---------- Provided information
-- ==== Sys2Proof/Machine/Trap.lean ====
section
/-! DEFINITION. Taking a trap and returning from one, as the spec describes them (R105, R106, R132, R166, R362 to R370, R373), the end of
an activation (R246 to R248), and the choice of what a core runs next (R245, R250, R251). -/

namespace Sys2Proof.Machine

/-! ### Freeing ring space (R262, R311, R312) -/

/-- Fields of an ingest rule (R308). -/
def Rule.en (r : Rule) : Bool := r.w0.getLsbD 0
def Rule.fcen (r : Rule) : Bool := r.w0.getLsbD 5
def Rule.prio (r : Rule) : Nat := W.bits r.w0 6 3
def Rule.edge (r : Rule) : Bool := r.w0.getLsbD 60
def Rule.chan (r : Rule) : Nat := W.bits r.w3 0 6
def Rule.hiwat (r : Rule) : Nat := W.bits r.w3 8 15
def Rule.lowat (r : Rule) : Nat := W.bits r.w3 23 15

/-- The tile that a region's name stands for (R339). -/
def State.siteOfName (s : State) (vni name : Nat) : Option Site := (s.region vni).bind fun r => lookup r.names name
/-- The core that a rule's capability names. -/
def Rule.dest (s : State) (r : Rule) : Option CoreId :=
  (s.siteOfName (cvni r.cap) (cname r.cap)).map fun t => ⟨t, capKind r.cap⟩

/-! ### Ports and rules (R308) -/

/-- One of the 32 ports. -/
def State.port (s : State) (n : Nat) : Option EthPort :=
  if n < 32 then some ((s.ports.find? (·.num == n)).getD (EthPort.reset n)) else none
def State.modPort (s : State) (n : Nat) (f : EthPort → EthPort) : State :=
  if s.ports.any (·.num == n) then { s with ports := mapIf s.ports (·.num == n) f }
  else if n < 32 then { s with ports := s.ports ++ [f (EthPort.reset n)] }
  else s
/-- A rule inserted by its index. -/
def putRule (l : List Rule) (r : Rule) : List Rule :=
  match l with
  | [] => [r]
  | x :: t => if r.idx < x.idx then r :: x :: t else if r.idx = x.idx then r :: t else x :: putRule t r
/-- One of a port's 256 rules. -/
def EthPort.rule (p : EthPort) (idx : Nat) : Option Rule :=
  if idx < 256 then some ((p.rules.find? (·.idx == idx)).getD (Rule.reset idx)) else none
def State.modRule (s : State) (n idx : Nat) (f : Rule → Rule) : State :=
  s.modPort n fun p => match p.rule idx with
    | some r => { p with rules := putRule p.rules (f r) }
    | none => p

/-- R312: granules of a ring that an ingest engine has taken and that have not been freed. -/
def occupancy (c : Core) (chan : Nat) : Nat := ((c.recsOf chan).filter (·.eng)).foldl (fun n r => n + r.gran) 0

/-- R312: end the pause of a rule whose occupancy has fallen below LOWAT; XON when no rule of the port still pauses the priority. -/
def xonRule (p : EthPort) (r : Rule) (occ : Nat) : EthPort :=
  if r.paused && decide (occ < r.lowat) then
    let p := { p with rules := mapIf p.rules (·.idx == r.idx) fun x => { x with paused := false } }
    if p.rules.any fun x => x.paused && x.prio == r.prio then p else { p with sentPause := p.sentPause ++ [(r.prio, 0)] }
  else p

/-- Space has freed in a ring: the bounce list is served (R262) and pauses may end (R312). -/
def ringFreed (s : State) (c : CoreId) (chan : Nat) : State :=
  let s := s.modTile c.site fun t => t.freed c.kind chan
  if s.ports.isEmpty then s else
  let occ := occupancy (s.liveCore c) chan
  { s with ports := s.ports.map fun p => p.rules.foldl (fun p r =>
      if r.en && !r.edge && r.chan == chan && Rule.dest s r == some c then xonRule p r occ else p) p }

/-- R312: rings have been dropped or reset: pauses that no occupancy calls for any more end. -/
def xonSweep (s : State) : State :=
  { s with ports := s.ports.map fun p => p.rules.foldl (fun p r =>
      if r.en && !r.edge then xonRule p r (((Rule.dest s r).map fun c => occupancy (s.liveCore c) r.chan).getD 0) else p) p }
--------------------
## Exercise requirements
Taking the entries above, write out exactly the lines starting with the line containing "def Rule.prio (r" and going on through the line containing "256 rules. -/", both included, and nothing else.

## Result of the task
def Rule.prio (r : Rule) : Nat := W.bits r.w0 6 3
def Rule.edge (r : Rule) : Bool := r.w0.getLsbD 60
def Rule.chan (r : Rule) : Nat := W.bits r.w3 0 6
def Rule.hiwat (r : Rule) : Nat := W.bits r.w3 8 15
def Rule.lowat (r : Rule) : Nat := W.bits r.w3 23 15

/-- The tile that a region's name stands for (R339). -/
def State.siteOfName (s : State) (vni name : Nat) : Option Site := (s.region vni).bind fun r => lookup r.names name
/-- The core that a rule's capability names. -/
def Rule.dest (s : State) (r : Rule) : Option CoreId :=
  (s.siteOfName (cvni r.cap) (cname r.cap)).map fun t => ⟨t, capKind r.cap⟩

/-! ### Ports and rules (R308) -/

/-- One of the 32 ports. -/
def State.port (s : State) (n : Nat) : Option EthPort :=
  if n < 32 then some ((s.ports.find? (·.num == n)).getD (EthPort.reset n)) else none
def State.modPort (s : State) (n : Nat) (f : EthPort → EthPort) : State :=
  if s.ports.any (·.num == n) then { s with ports := mapIf s.ports (·.num == n) f }
  else if n < 32 then { s with ports := s.ports ++ [f (EthPort.reset n)] }
  else s
/-- A rule inserted by its index. -/
def putRule (l : List Rule) (r : Rule) : List Rule :=
  match l with
  | [] => [r]
  | x :: t => if r.idx < x.idx then r :: x :: t else if r.idx = x.idx then r :: t else x :: putRule t r
/-- One of a port's 256 rules. -/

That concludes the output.